**Task details:** Among the entries, which lines carry the string "List"? Copy every one.

===== Entries shown

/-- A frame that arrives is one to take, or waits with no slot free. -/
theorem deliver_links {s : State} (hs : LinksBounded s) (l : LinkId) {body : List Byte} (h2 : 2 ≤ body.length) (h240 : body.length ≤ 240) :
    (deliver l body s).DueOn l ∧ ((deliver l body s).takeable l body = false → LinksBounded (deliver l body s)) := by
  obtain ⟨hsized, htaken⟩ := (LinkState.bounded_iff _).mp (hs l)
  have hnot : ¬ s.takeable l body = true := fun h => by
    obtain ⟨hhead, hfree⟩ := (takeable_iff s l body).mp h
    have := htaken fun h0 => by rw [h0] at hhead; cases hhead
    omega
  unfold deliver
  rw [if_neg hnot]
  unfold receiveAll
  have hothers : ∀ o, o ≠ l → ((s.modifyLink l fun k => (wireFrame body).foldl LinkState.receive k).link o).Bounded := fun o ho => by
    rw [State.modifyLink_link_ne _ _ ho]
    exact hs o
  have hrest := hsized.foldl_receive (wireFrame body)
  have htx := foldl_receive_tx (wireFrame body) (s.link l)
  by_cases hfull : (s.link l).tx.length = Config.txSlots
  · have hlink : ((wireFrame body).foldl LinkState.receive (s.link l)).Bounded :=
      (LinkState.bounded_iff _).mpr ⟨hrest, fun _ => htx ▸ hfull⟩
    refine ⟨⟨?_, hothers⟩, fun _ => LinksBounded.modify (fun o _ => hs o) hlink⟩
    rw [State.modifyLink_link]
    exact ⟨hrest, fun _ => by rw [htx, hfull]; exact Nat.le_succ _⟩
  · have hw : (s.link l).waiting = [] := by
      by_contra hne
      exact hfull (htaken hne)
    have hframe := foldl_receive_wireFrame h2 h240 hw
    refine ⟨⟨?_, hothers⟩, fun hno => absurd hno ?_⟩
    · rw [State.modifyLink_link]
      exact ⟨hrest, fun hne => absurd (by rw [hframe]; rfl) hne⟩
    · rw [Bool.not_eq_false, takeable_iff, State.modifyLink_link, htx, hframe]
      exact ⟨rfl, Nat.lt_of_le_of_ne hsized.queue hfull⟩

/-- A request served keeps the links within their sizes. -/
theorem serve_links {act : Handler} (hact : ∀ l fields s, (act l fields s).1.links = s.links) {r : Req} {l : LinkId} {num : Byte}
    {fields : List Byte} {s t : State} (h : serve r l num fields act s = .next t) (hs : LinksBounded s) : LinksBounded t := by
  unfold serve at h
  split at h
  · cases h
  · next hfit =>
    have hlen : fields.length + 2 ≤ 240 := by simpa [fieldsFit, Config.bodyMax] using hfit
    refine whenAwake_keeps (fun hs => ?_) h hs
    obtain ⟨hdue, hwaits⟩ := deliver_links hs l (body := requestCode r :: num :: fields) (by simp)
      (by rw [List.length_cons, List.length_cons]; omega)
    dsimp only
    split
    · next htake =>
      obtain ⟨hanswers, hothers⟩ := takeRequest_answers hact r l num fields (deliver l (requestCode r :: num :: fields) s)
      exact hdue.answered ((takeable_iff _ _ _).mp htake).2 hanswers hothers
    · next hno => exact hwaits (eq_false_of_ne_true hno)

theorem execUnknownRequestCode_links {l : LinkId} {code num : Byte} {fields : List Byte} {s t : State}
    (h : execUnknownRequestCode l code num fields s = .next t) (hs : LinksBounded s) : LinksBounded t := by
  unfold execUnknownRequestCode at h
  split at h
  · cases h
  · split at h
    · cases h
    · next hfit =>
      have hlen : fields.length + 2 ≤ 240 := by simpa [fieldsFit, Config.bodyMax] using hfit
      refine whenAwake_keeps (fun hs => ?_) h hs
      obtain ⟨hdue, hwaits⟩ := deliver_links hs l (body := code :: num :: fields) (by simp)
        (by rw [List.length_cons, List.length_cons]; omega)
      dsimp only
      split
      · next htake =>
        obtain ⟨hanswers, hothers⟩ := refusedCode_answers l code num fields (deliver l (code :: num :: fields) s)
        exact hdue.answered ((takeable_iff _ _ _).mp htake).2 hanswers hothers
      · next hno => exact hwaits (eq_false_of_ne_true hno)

==========

**Answer:**
theorem deliver_links {s : State} (hs : LinksBounded s) (l : LinkId) {body : List Byte} (h2 : 2 ≤ body.length) (h240 : body.length ≤ 240) :
    {fields : List Byte} {s t : State} (h : serve r l num fields act s = .next t) (hs : LinksBounded s) : LinksBounded t := by
      (by rw [List.length_cons, List.length_cons]; omega)
theorem execUnknownRequestCode_links {l : LinkId} {code num : Byte} {fields : List Byte} {s t : State}
        (by rw [List.length_cons, List.length_cons]; omega)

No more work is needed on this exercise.